April 24, 2018 CNA Daily News 0

Rome, Italy, Apr 24, 2018 / 11:12 am (CNA/EWTN News).- At the age of 16, Deborah Kloos was a distraught young woman who turned to the Church in hopes of finding solace, peace, and a reprieve from a “dysfunctional” and complicated family life.

She attended Mass often and sought comfort in the Eucharist. But she was sexually abused by a parish priest in Ontario.

After years of living with anger, sadness, and guilt, Kloos made her way back to the Church and was able to find healing through the sacraments. Now, she wants the Church to make praying for abuse survivors a priority.

She believes the Church has made progress on the abuse front, and has said that for real healing to happen, learning to forgive is key, as is keeping a positive attitude about the concrete efforts the Church is making.

“If we want to heal and make progress in healing we have to open up our hearts, pray together, communicate with one another, forgive one another, focus on the small changes in progress because they all count,” Kloos told CNA.

The Church “has made a lot of progress on the issue of clerical sexual abuse,” she said. “I know people are hurting deeply for this irreparable damage done as a result of clergy abuse and I know how painful it is as an abuse survivor.”
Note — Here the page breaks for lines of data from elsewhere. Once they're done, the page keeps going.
-- ==== Sys2Proof/Tests/Slice0.lean ====
section
/-! SUPPORT. Tests of the model: ill-formed terms that `Instr.wf` refuses, words of the spec that decode, a step on a small
state, and for each obligation with hypotheses a state and operands that meet them. Values come from the spec's examples, or
from its rules by hand. -/

namespace Sys2Proof.Tests

set_option Elab.async false

open Sys2Proof Sys2Proof.Machine

/-! ## A small machine -/

def fl0 : Flags := { pk := false, en := false }

/-- A long form with every field zero. -/
def lg : Long :=
  { fl := fl0, ty := .i32, fn := 0, d := 0, a := 0, b := 0, c := 0, neg := false, pred := 0, mod := 0, imm := 0, lit := none }

/-- A warp of 16 lanes with every register, about to issue at 0x1000. -/
def tw (turn : Bool) : Warp :=
  { newWarp probeCard { probeCtx with turn := turn } 0 0 256 0 0 with stat := .ready, slot := some 0 }

/-- Its group, of 4 KiB of group memory on core 0. -/
def tg : Group :=
  { chip := 0, core := some 0, order := 0, saved := false, slotAt := 0, ask := none, gsize := 4096, gmem := [], acc := [], bufs := [], bars := []
    poolCap := 256, poolFree := 16, claims := [] }

/-- A mailbox that runs the card. -/
def tbox : Mbox := { Mbox.closedBox with
  closed := false, count := 1, cur := some { n := 1, typ := 0, base := 0, card := some 0, doneAddr := 0, mark := none } }

/-- A chip of one partition whose translations of the pages at 0x1000 and 0x2000 are held, the second writable. -/
def tc : Chip := { Chip.reset with
  pmap := 0xB0
  dieTlb := [(0, [{ ctx := 0, base := 0x1000, size := 0x1000, entry := 0x202008, leaf := 0x1043 },
    { ctx := 0, base := 0x2000, size := 0x1000, entry := 0x202010, leaf := 0x20E3 }])] }

/-- One card with one group of one warp, which holds the issue. -/
def ts (w : Warp) : State := { State.reset with
  cur := some 0, runs := [0], chips := [(0, tc)]
  parts := [(0, { Part.reset with ctx := some { probeCtx with turn := w.turn }, mboxes := [(0, tbox)] })]
  cards := [(0, probeCard)], groups := [(0, tg)], warps := [(0, w)] }

/-- What an instruction that reaches its own effect performs from (`Performs`): operation, fields, length, state and warp. -/
def performing (i : Instr) (s : State) : Option (Op × Long × Nat × State × Warp) :=
  match i.core, s.cur with
  | some (o, f, n), some k =>
    match getWarp s k with
    | none => none
    | some v =>
      match prepared s k v o f with
      | none => none
      | some s0 =>
        match getWarp s0 k with
        | none => none
        | some w0 =>
          if preCheck s k v o f = none ∧ isLive w0 = true ∧ ((getCard s0 k).all fun c => c.stop.isNone) = true ∧
              turnFree s0 k w0 o f = true ∧
              (turnKind w0 o f = .domain → handRefusals s0 (chipOf (partOf k)) w0.sec w0.hand false = []) then
            some (o, f, n, setWarp s0 k (atIssue s0 k w0 o f), atIssue s0 k w0 o f)
          else none
  | _, _ => none

/-- An instruction that is found performing does. -/
theorem performing_performs {i : Instr} {s s1 : State} {o : Op} {f : Long} {n : Nat} {w : Warp}
    (h : performing i s = some (o, f, n, s1, w)) : ∃ k, Performs i s k o f n s1 w := by
  unfold performing at h
  split at h
  · split at h
    · cases h
    · split at h
      · cases h
      · split at h
        · cases h
        · split at h
          · rename_i hc hcur _ v hv _ s0 hp _ w0 hw hcond
            cases h
            exact ⟨_, hc, v, s0, w0, ⟨hcur, hv, hcond.1, hp, hw, hcond.2.1, hcond.2.2.1, hcond.2.2.2.1, hcond.2.2.2.2⟩, rfl, rfl⟩
          · cases h
  · cases h

/-- The instruction performs, and what it performs from satisfies a test. -/
def meets (i : Instr) (s : State) (p : Op → Long → State → Warp → Bool) : Bool :=
  match performing i s with
  | some (o, f, _, s1, w) => p o f s1 w
  | none => false


/-- Every one holds. -/
def allOf (l : List Bool) : Bool := l.all fun b => b

/-! ## Legal fields for every operation -/

/-- A register number for an operand of a class. -/
def pick (k : Fld) (n : BitVec 8) : BitVec 8 := if k = .z then 0 else n

/-- The first number below `n` that passes. -/
def firstOf (p : Nat → Bool) : Nat → Nat → Nat
  | 0, i => i
  | n + 1, i => if p i then i else firstOf p n (i + 1)

/-- Legal fields of an operation: destination 3 and sources 1, 2 and 4 where its row has them. -/
def ex (o : Op) : Long :=
  let r := o.form
  let f := { lg with
    ty := r.tys.headD .i32, fn := BitVec.ofNat 8 (firstOf r.fn 8 0), d := pick r.d 3, a := pick r.a 1, b := pick r.b 2, c := pick r.c 4 }
  match o with
  | .give | .claim => { f with imm := 8 }
  | .srdHi => { f with a := 0x24 }
  | .swr => { f with a := 0x18 }
  | .fresPlace => { f with imm := 256 }
  | .vcvt => { f with ty := .f32, b := 0, c := 0 }
  | .vlds | .vsts => { f with b := 5 }
  | .vprf => { f with b := 0 }
  | .vbfpq => { f with a := 20, d := 40, c := 60 }
  | .vbfpx => { f with a := 40, d := 20, c := 60 }
  | .mma => { f with ty := .f16, fn := 10, imm := 0x80000 }
  | .accrd | .accwr => { f with imm := 0x10000 }
  | .cpchain => { f with b := 0xFF, lit := some 0 }
  | .lxcvt => { f with fn := 8 }
  | .vmatch => { f with ty := .b32 }
  | _ => f

/-- Every operation of the machine. -/
def ops : List Op :=
  [.nop, .bra, .brc, .brx, .call, .callReg, .ret, .mark, .join, .exit, .rep, .repReg, .rgn, .trap, .bpt, .eret, .srd,
   .srdHi, .swr, .give, .claim, .jmovToS, .jmovToJ, .sadd, .ssub, .smul, .sand, .sor, .sxor, .sshl, .sshr, .ssra, .scmp,
   .ssel, .smov, .vadd, .vsub, .vadds, .vsubs, .vmul24, .vmad24, .vmul, .vmulh, .vmad, .vmin, .vmax, .vabs, .vand, .vor,
   .vxor, .vnot, .vshl, .vshr, .vsra, .vrot, .vbfe, .vbfi, .vpopc, .vclz, .vbrev, .vcmp, .vsel, .vmov, .vmovBc, .vfadd,
   .vfsub, .vfmul, .vffma, .vfmin, .vfmax, .vfabs, .vfneg, .vfcmp, .vfclass, .vfrnd, .vfscale, .vfdot2, .vcvt, .vbfpq,
   .vbfpx, .vshfl, .vvote, .vvoteBallot, .vrdc, .vscan, .vbcast, .vbcastS, .vmatch, .plop, .pmovPs, .pmovSp, .vld, .vst,
   .vlds, .vsts, .sld, .sst, .vprf, .cctlInv, .cctlInvall, .cctlEvict, .tlbiVa, .tlbiCtx, .tlbiAll, .migrMove, .migrSet,
   .migrQuery, .atom, .pot, .acq, .rel, .fenceRel, .fenceSc, .barArr, .barWait, .barSync, .barTest, .tktWait, .tktDone,
   .pass, .passTo, .turn, .fshootVa, .fshootCtx, .mma, .accrd, .accwr, .accz, .cpslice, .cploop, .cpchain, .cpacc,
   .bfwait, .bfrel, .vrcp, .vrsq, .vsqrt, .vexp2, .vlog2, .vsinpi, .vcospi, .vtanh, .vfdiv, .lxadd, .lxsub, .lxmul,
   .lxdiv, .lxcmp, .lxexp, .lxlog, .lxlvl, .lxcvt, .spawn, .invoke, .invokeh, .fwait, .fpoll, .fref, .fdrop, .fpin,
   .fresVal, .fresPlace, .fbreak, .savept, .digest, .seed]

theorem test_every_operation_has_a_legal_form : (ops.all fun o => o.legal (ex o)) = true := by decide

/-- Operations of system privilege only (R58); `SRD.hi` names a trap register. -/
def sysOps : List Op := [.eret, .srdHi, .tlbiVa, .tlbiCtx, .tlbiAll, .migrMove, .migrSet, .migrQuery, .fshootVa, .fshootCtx]

/-- The short form of `VADD v10, v20, v3` behind a long instruction at 0x1000, as a repeat's target. -/
def target (s : State) : State := { s with mem := wrBytes s.mem 0x100C [0x00, 0x52, 0x50, 0x06] }

/-- Every operation comes to its own effect in turn mode, in a handler where it is privileged. -/
theorem witness_every_operation_performs :
    (ops.all fun o => meets (o.long (ex o)) (target (ts { tw true with sys := sysOps.contains o })) fun o' _ _ _ => o' = o) = true := by
  decide +kernel

/-- So it does in free mode. -/
theorem witness_every_operation_performs_free :
    (ops.all fun o => meets (o.long (ex o)) (target (ts { tw false with sys := sysOps.contains o })) fun o' _ _ _ => o' = o) = true := by
  decide +kernel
“When an infected wound like clergy abuse is covered up, it will fester and eventually will explode,” she said. “Only until the pus and ugliness is out of the wound, can it begin a healing process. It takes time, but we have to pray together and talk about it.”

Everyone deals with the trauma differently, she said, noting that in many cases people affected by abuse will likely never come back to the Catholic Church or bring their families to Mass.
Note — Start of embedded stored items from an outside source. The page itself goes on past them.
-- ==== Sys2Proof/Machine/Instances.lean ====
section
/-! DEFINITION. Any number of ENC and DEC instances (R97, R40). Each obeys the rules on its own and they share no
state, so a fleet is two lists of units and an evaluation touches one of them.
`State` holds one unit of each kind; a fleet is how several stand side by side. -/

namespace Sys2Proof.Machine

/-- ENC and DEC instances. An ENC need not be paired with a DEC (R97), so the lists are of any lengths. -/
structure Fleet where
  encs : List Enc
  decs : List Dec
  deriving DecidableEq, Repr

/-- One evaluation of one instance. No instance has an identifier in the spec (R97); `index` is the model's way to
say which one is meant. -/
structure Evaluation where
  unit : UnitName
  index : Nat
  byte : Byte
  deriving DecidableEq, Repr

/-- The instance an evaluation drives. -/
def Evaluation.target (e : Evaluation) : UnitName × Nat := (e.unit, e.index)

/-- What a unit shows at its output ports (R25, R26). -/
inductive UnitOutput where
  | enc (codewordOut : Byte) (rejectOut : Bit)
  | dec (locationOut : Byte)
  deriving DecidableEq, Repr

/-- The fleet has the instance an evaluation names. -/
def Fleet.hasTarget (e : Evaluation) (F : Fleet) : Bool :=
  match e.unit with
  | .enc => e.index < F.encs.length
  | .dec => e.index < F.decs.length

/-- One instance evaluates one byte; no other instance sees it (R97). -/
def Fleet.evaluate (e : Evaluation) (F : Fleet) : Fleet :=
  match e.unit with
  | .enc => { F with encs := F.encs.modify e.index (Enc.evaluate e.byte) }
  | .dec => { F with decs := F.decs.modify e.index (Dec.evaluate e.byte) }

/-- Sampling the outputs of one instance; `none` when there is no such instance. -/
def Fleet.sample (target : UnitName × Nat) (F : Fleet) : Option (Except Refusal UnitOutput) :=
  match target.1 with
  | .enc => F.encs[target.2]?.map fun e => e.sample.map fun o => .enc o.1 o.2
  | .dec => F.decs[target.2]?.map fun d => d.sample.map .dec

/-- The fleet after a list of evaluations, the first one first. -/
def Fleet.run (es : List Evaluation) (F : Fleet) : Fleet :=
  es.foldl (fun G e => G.evaluate e) F

/-- What a host sees that samples each evaluation's instance right after it. -/
def Fleet.outputs : List Evaluation → Fleet → List (Option (Except Refusal UnitOutput))
  | [], _ => []
  | e :: es, F => (F.evaluate e).sample e.target :: Fleet.outputs es (F.evaluate e)

end Sys2Proof.Machine
end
“It is such a huge wound that only God can help with healing,” Kloos said, explaining that it is important for people to look at the progress that has been made and to “respect one another, because we are all human beings who are not perfect. We need God.”

Kloos, who lives in Canada with her husband, stopped attending Mass after she was sexually abused by a 63-year-old priest at her parish.

After the abuse happened, Kloos said she felt “sad and frustrated,” and was estranged from the Church for 20 years before eventually coming back when she enrolled her son in Catholic school.

“I carried a lot of guilt for years,” she said, but explained that she wanted her son to learn about God, so she put her son in Catholic school and started attending the school Masses. Eventually she began attending Mass everyday, and joined her parish choir.

The whole process “was emotionally hard for me, because I still carried so much anger and sadness, but I kept attending Mass,” she said, explaining that “the times I felt saddest and angry, I would feel this warm, supernatural light around me like a spiritual hug, like the Lord was hugging me and asking me to stay in the Church and not give up.”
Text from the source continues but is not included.